I am working with the IBGE file available at:
ftp://ftp.ibge.gov.br/PNS/2013/microdados/pns_2013_microdados.zip
DOMPNS2013.txt and PESPNS2013.txt bases will be used
SAS:
1) Variable assignment: run the files "DOMPNS2013 input" and "PESPNS2013 input"
2) Selection of an interest value and Merge:
data dompns2013v3;
set dompns2013;
if V0015 = 1;
run;
/*NOTE: There were 81187 observations read from the data set WORK.DOMPNS2013.
NOTE: The data set WORK.DOMPNS2013V2 has 64348 observations and 20 variables.*/
data arq.dompes2013v3;
merge dompns2013v3 pespns2013;
by v0001 v0024 upa_pns v0006;
run;
/*NOTE: There were 64348 observations read from the data set WORK.DOMPNS2013V2.
NOTE: There were 205546 observations read from the data set WORK.PESPNS2013.
NOTE: The data set ARQ.DOMPES2013V2 has 205546 observations and 388 variables.
NOTE: DATA statement used (Total process time):*/
#
R: 1) assignment of variables:
d2013 = read.fwf(file='DOMPNS2013.txt',widths=c(2,8,7,4,2,6,1,1))
names(d2013) = c("v0001","v0024","upa_pns","v0006","v0015","skip1","v0026","v0031")
d2013 = subset(d2013,select=c("v0001","v0024","upa_pns","v0006","v0015","v0026","v0031"))
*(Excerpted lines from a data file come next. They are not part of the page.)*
-- ==== Sys2Proof/Laws/CapacitySteps.lean ====
section
/-! SUPPORT. The laws of the tables through the append of a command, the grant, the mount, the FORMAT, the halt and the
resets: one lemma per operation, with what it needs to know of the state. -/

namespace Sys2Proof.Machine

theorem LimitsKept.keeps {s t : State} (k : LimitsKept s t) (h : tablesLawful s) : tablesLawful t :=
  ⟨k.1 h.1, k.2.1 h.2.1, k.2.2 h.1 h.2.2⟩

/-- The laws of the tables and of the work, without the command in flight's. -/
abbrev tablesBase (s : State) : Prop :=
  TableLaw s.dir s.freezes s.commits s.batch s.eng.store s.eng.prior s.eng.seqCtr
  ∧ WorkLaw s.holder s.dir s.eng.store s.eng.seqCtr s.mu

theorem tablesLawful.base {s : State} (h : tablesLawful s) : tablesBase s := ⟨h.1, h.2.1⟩

theorem LimitsKept.base {s t : State} (k : LimitsKept s t) (h : tablesBase s) : tablesBase t := ⟨k.1 h.1, k.2.1 h.2⟩

/-- The command in flight ends: nothing need be known of its room. -/
theorem tables_complete {s : State} (h : tablesBase s) (r : Result) : tablesLawful (complete s r) :=
  ⟨(limits_complete s r).1 h.1, (limits_complete s r).2.1 h.2, room_complete s r⟩

theorem tables_completeFail {s : State} (h : tablesBase s) (st : Status) : tablesLawful (completeFail s st) :=
  ⟨(limits_completeFail s st).1 h.1, (limits_completeFail s st).2.1 h.2, room_completeFail s st⟩

/-- Every command in flight appends. -/
abbrev appending (s : State) : Prop := ∀ c, s.inflight = some c → c.cmd.appends = true

/-- No command in flight appends, and none places a record for a holder of the array that is no command. -/
abbrev noAppend (s : State) : Prop := ∀ c, s.inflight = some c → ¬ placesRecord .none c.stage ∧ c.cmd.appends = false

theorem noAppend.room {i : Option Ctx} (k : ∀ c, i = some c → ¬ placesRecord .none c.stage ∧ c.cmd.appends = false)
    {d : List DirEntry} {f : List FreezeEntry} {b : Option Batch} {st : StoreState} {q : Word} {h : Holder} (hh : h ≠ .command) :
    RoomLaw d f b st q h i := fun c hc => by
  obtain ⟨k1, k2⟩ := k c hc
  refine ⟨fun hp => absurd ?_ k1, fun ha => by rw [k2] at ha; cases ha⟩
  cases hs : c.stage <;> rw [hs] at hp <;> first | exact absurd hp hh | exact hp

/-- In a store that serves no commands, no command in flight appends. -/
theorem tablesLawful.noneAppends {s : State} (h : tablesLawful s) (hs : s.eng.store ≠ .ready ∧ s.eng.store ≠ .readOnly) :
    noAppend s := fun c hc => by
  have ha : c.cmd.appends = false := by
    by_contra hb
    rcases ((h.2.2 c hc).2 (by simpa using hb)).1 with e | e
    · exact hs.1 e
    · exact hs.2 e
  refine ⟨fun hp => ?_, ha⟩
  have := (h.2.2.release (h' := .none) (by decide) c hc).1 hp
  rw [ha] at this; cases this

/-! ### Changes of the segment table and the alerts alone -/

/-- `t` differs from `s` in the segment table and the alerts at most. -/
abbrev SegOnly (s t : State) : Prop := ∃ m a, t = { s with sm := m, alert := a }

theorem SegOnly.trans {s t u : State} (h : SegOnly s t) (k : SegOnly t u) : SegOnly s u := by
  obtain ⟨m, a, rfl⟩ := h; obtain ⟨n, b, rfl⟩ := k; exact ⟨n, b, rfl⟩

theorem segOnly_segUpd (s : State) (n : Nat) (f : SegEntry → SegEntry) : SegOnly s (segUpd s n f) := by
  obtain ⟨a, h⟩ := segUpd_changes s n f; exact ⟨_, a, h⟩

theorem segOnly_journalUpd (s : State) (n : Nat) (f : Journal → Journal) : SegOnly s (journalUpd s n f) := segOnly_segUpd _ _ _

theorem segOnly_killPart (s : State) (o : Option Part) : SegOnly s (killPart? s o) := by
  unfold killPart?; split
  · exact segOnly_journalUpd _ _ _
  · exact ⟨s.sm, s.alert, rfl⟩

theorem segOnly_countFault (s : State) (n : Nat) : SegOnly s (countFault s n) :=
  (segOnly_segUpd s n _).trans ⟨_, _, rfl⟩

theorem segOnly_abandon (s : State) : SegOnly s (abandonRecord s) := by
  unfold abandonRecord; split
  · exact ⟨s.sm, s.alert, rfl⟩
  · exact segOnly_journalUpd _ _ _

theorem promoteAll_changes (ms : List Member) (s : State) :
    ∃ m a, promoteAll s ms = { s with sm := m, alert := a, dir := (promoteAll s ms).dir } := by
  have key : ∀ (t : State) (k : Key), ∃ m a d, promoteKey t k = { t with sm := m, alert := a, dir := d } := by
    intro t k
    unfold promoteKey
    repeat' split
    · exact ⟨t.sm, t.alert, t.dir, rfl⟩
    · exact ⟨t.sm, t.alert, t.dir, rfl⟩
    · obtain ⟨m, a, e⟩ := segOnly_killPart t (Option.getD (dirLookup t.dir k) ⟨k, none, none⟩).committed
      simp only [‹dirLookup t.dir k = some _›, Option.getD_some] at e
      rw [e]; exact ⟨m, a, _, rfl⟩
  induction ms generalizing s with
  | nil => exact ⟨s.sm, s.alert, rfl⟩
  | cons x ms ih =>
    obtain ⟨m, a, d, e⟩ := key s x.key
    obtain ⟨n, b, e'⟩ := ih (promoteKey s x.key)
    refine ⟨n, b, ?_⟩
    show promoteAll (promoteKey s x.key) ms = { s with sm := n, alert := b, dir := (promoteAll (promoteKey s x.key) ms).dir }
    rw [e', e]

/-! ### The append of a command -/

/-- The sequence the command in flight has taken is below a counter that is not 0. -/
theorem seq_below {s : State} (h : tablesLawful s) {c : Ctx} (hc : s.inflight = some c) (ha : c.cmd.appends = true) :
    c.seq.getD 0 < s.eng.seqCtr := by
  obtain ⟨h1, -, -, h4, -⟩ := (h.2.2 c hc).2 ha
  cases hs : c.seq with
  | some x => exact h4 x hs
  | none =>
    have h0 := h.1.notZero h1
    rw [BitVec.lt_def]
    have : s.eng.seqCtr.toNat ≠ 0 := fun e => h0 (BitVec.eq_of_toNat_eq (by simpa using e))
    show (0 : Word).toNat < _
    have : (0 : Word).toNat = 0 := rfl
    omega

theorem tables_assign {s : State} (h : tablesLawful s) (ha : appending s) (l : Loc) : tablesLawful (assign s l) := by
  unfold assign
  cases hi : s.inflight with
  | none => exact h
  | some c =>
    have hca := ha c hi
    obtain ⟨h1, h2, h3, h4, h5, h6⟩ := (h.2.2 c hi).2 hca
    have h0 := h.1.notZero h1
    dsimp only
    refine (limits_issue _ _).keeps ?_
    cases hs : c.seq with
    | none =>
      have hq := h3 hs
      refine ⟨h.1.count hq h0, workLaw_command _ _ _ _, fun d hd => ?_⟩
      simp only [modCtx, Option.map_some, Option.some.injEq] at hd
      subst hd
      exact ⟨fun _ => hca, fun _ => ⟨h1, by simp, by simp, fun x hx => by cases hx; exact below_succ hq (.inr rfl), h5, h6⟩⟩
    | some x =>
      refine ⟨h.1, workLaw_command _ _ _ _, fun d hd => ?_⟩
      simp only [modCtx, hi, Option.map_some, Option.some.injEq] at hd
      subst hd
      exact ⟨fun _ => hca, fun _ => ⟨h1, by simp, by simp, fun y hy => by cases hy; exact h4 x hs, h5, h6⟩⟩

theorem startOpening_inflight (s : State) (n : Nat) (failed : Option Nat) :
    (startOpening s n failed).1.inflight = s.inflight := by
  have h1 : ∀ t : State, (takeEpoch t).inflight = t.inflight := fun t => by unfold takeEpoch; split <;> rfl
  have h2 : (closeOpen s).inflight = s.inflight := by
    unfold closeOpen; split
    · obtain ⟨a, e⟩ := segUpd_changes s _ (fun e => { e with st := e.st.close })
      unfold closeSegment; rw [e]
    · rfl
  unfold startOpening
  dsimp only
  rw [(issue_work _ _).2.2.2.1, h1, h2]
p2013 = read.fwf(file='PESPNS2013.txt',widths=c(2,8,7,4,1,2,2,2,1,8,3))
names(p2013)=c("v0001","v0024","upa_pns","v0006","v0025","skip1","c00301","c004","c006","skip2","c008")
p2013=subset(p2013,select=c("v0001","v0024","upa_pns","v0006","v0025","c00301","c004","c006","c008"))
2) Selection of an interest value and Merge:
dim(d2013)
[1] 81187 7
d2013 = subset(d2013, d2013$v0015 == 1)
dim(d2013)
[1] 64348 7
dim(p2013)
[1] 205546 9
dpmerge = merge( p2013,d2013,by=c("v0001","v0024","upa_pns","v0006"))
dim(dpmerge)
[1] 207208 12
Henry, it seems to me that the SAS is removing the duplicate records of
DOMPNS
before merging. If you dod2013 <- unique(d2013)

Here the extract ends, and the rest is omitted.